Data items »

━━━

-- ==== Sys2Proof/Machine/NetOps.lean ====
section
/-!
DEFINITION. The on-chip network as data: topology and links (R260, R261, R262), route tables and routes (R265 to R268), wheel
profiles (R271, R272, R276), responses, and the absorption of packets for an isolated interface (R280).
-/
namespace Sys2Proof.Machine

/-! ### Packet types and status codes (R264) -/

def pktRead : Nat := 0
def pktWrite : Nat := 1
def pktWriteAck : Nat := 2
def pktReadResp : Nat := 3
def pktWriteResp : Nat := 4

def stOk : Nat := 0
def stIsolated : Nat := 1
def stDecode : Nat := 2
def stEcc : Nat := 3
def stRefused : Nat := 4

/-! ### Topology -/

/-- A router: a Fold router F(n) or a hub H(h). -/
inductive Router where
  | fold (n : Nat)
  | hub (h : Nat)
  deriving DecidableEq, Repr

/-- The router and port to which an NI is attached (R262). -/
def niPort (n : Nat) : Router × Nat :=
  if n < 16 then (.fold n, 0)
  else if n < 40 then (.hub ((n - 16) / 3), 5 + (n - 16) % 3)
  else if n < 52 then (.hub ((n - 40) / 2), 8 + (n - 40) % 2)
  else if n < 56 then (.hub (n - 52), 10)
  else if n = 56 then (.hub 4, 12)
  else if n = 57 then (.hub 5, 12)
  else if n < 66 then (.hub ((n - 58) / 2), 11 + (n - 58) % 2)
  else if n < 70 then (.hub (4 + (n - 66) / 2), 10 + (n - 66) % 2)
  else if n < 74 then (.hub (6 + (n - 70) / 2), 8 + (n - 70) % 2)
  else if n = 74 then (.hub 6, 10)
  else if n = 75 then (.hub 6, 11)
  else if n = 76 then (.hub 7, 10)
  else if n = 77 then (.hub 7, 11)
  else (.hub 7, 12)

/-- The NI at a router's port, if one is attached. -/
def portNi (r : Router) (p : Nat) : Option Nat := (List.range 79).find? fun n => niPort n == (r, p)

/-- The neighbour that a router's port leads to, and the link's index (R260, R261). -/
def neighbour : Router → Nat → Option (Router × Nat)
  | .fold n, p =>
    if p = 1 ∧ n % 8 ≠ 0 then some (.fold (n - 1), 2 * (if n < 8 then n - 1 else n - 2) + 1)
    else if p = 2 ∧ n % 8 ≠ 7 ∧ n < 16 then some (.fold (n + 1), 2 * (if n < 8 then n else n - 1))
    else if p = 3 ∧ n < 8 then some (.hub n, 2 * (25 + n))
    else if p = 3 ∧ n < 16 then some (.hub (n - 8), 2 * (33 + (n - 8)))
    else none
  | .hub h, p =>
    if p = 0 ∧ 0 < h then some (.hub (h - 1), 2 * (14 + h - 1) + 1)
    else if p = 1 ∧ h < 7 then some (.hub (h + 1), 2 * (14 + h))
    else if p = 2 ∧ h ≤ 3 then some (.hub (h + 4), 2 * (21 + h))
    else if p = 2 ∧ h < 8 then some (.hub (h - 4), 2 * (21 + h - 4) + 1)
    else if p = 3 ∧ h < 8 then some (.fold h, 2 * (25 + h) + 1)
    else if p = 4 ∧ h < 8 then some (.fold (8 + h), 2 * (33 + h) + 1)
    else none

/-- Injection link of an NI (R261). -/
def injectLink (n : Nat) : Nat := 82 + 2 * n
/-- Ejection link of an NI (R261). -/
def ejectLink (n : Nat) : Nat := 83 + 2 * n

/-! ### Route tables -/

/-- Ports from hub `a` to hub `b`: the express link first when they are four or more apart, then the chain (R266). -/
def hubPorts (a b : Nat) : List Nat :=
  let far := decide (a + 4 ≤ b) || decide (b + 4 ≤ a)
  let a1 := if far then (if a ≤ 3 then a + 4 else a - 4) else a
  (if far then [2] else []) ++ (if a1 ≤ b then List.replicate (b - a1) 1 else List.replicate (a1 - b) 0)

/-- Ports of the built-in route from NI `n` to NI `d` (R266). -/
def builtinPorts (n d : Nat) : List Nat :=
  let hubOf (r : Router) : Nat := match r with
    | .fold f => f % 8
    | .hub h => h
  let src := niPort n
  let dst := niPort d
  (match src.1 with
    | .fold _ => [3]
    | .hub _ => [])
  ++ hubPorts (hubOf src.1) (hubOf dst.1)
  ++ (match dst.1 with
    | .fold f => [if f < 8 then 3 else 4]
    | .hub _ => [])
  ++ [dst.2]

/-- A route word: nibble i is the port taken at the i-th router (R265). -/
def routeWord : List Nat → Nat
  | [] => 0
  | p :: ps => p % 16 + 16 * routeWord ps

/-- Entry `e` of the route table of NI `n` at reset (R266). -/
def builtinEntry (n e : Nat) : Word :=
  if e < 79 ∧ e ≠ n then
    let ps := builtinPorts n e
    BitVec.ofNat 64 (2 ^ 63 + 2 ^ 48 * e + 2 ^ 32 * (ps.length - 1) + routeWord ps)
  else 0

/-- What an unlisted route table word reads as; the key is 256 NI + entry. -/
def rtDefault (k : Nat) : Word := builtinEntry (k / 256) (k % 256)

/-- An entry of an NI's route table. -/
def State.rtEntry (s : State) (ni e : Nat) : Word := SMap.get rtDefault s.noc.rt (256 * ni + e % 256)

/-- An entry of an NI's route table replaced. -/
def State.setRtEntry (s : State) (ni e : Nat) (v : Word) : State :=
  { s with noc := { s.noc with rt := SMap.set rtDefault s.noc.rt (256 * ni + e % 256) v } }

/-! ### Wheel profiles -/

/-- The template of the current tick. -/
def State.template (s : State) : Nat := calendarAt s.active s.calIndex

/-- Whether the active almanac runs: it has started (R431), and no restart after a halt is pending (R465). -/
def State.almRuns (s : State) : Bool := s.bit .SYS_READY 6 && s.dbg.restart.isNone

/-- The wheel records in force in core cycle `c`: those of the tick's profile, outside the guard (R271). -/
def State.wheelAt (s : State) (c : Nat) : List Nat :=
  if !s.almRuns || decide (13300 ≤ c) then [] else
    let p := templateWheel s.active s.template
    if p = 0xFF then [] else (secRecords s.active 5 8).filter fun w => bitsOf w 56 8 == p

/-- Whether a wheel record is one of a flow. -/
def wheelFlow (w srcNi ridx : Nat) : Bool := bitsOf w 25 8 == srcNi && bitsOf w 17 8 == ridx

/-- Whether the records of an NI carry anything: not those of a dead unit or of an isolated NI (R276, R281). -/
def State.wheelLives (s : State) (srcNi : Nat) : Bool := !s.isolated srcNi && !s.niDead srcNi

/-- Whether a flow has a record of the profile in force (R272). -/
def State.isGtFlow (s : State) (srcNi ridx : Nat) : Bool :=
  let mine := (s.wheelAt s.tm.cycle).filter fun w => wheelFlow w srcNi ridx
  !mine.isEmpty && s.wheelLives srcNi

━━━

YOUR INSTRUCTIONS » Set down, unchanged, only those lines above that fall between the line with "Ports of the" and the line with "def routeWord : List Nat → Nat", the two end lines included.

ANSWER »
/-- Ports of the built-in route from NI `n` to NI `d` (R266). -/
def builtinPorts (n d : Nat) : List Nat :=
  let hubOf (r : Router) : Nat := match r with
    | .fold f => f % 8
    | .hub h => h
  let src := niPort n
  let dst := niPort d
  (match src.1 with
    | .fold _ => [3]
    | .hub _ => [])
  ++ hubPorts (hubOf src.1) (hubOf dst.1)
  ++ (match dst.1 with
    | .fold f => [if f < 8 then 3 else 4]
    | .hub _ => [])
  ++ [dst.2]

/-- A route word: nibble i is the port taken at the i-th router (R265). -/
def routeWord : List Nat → Nat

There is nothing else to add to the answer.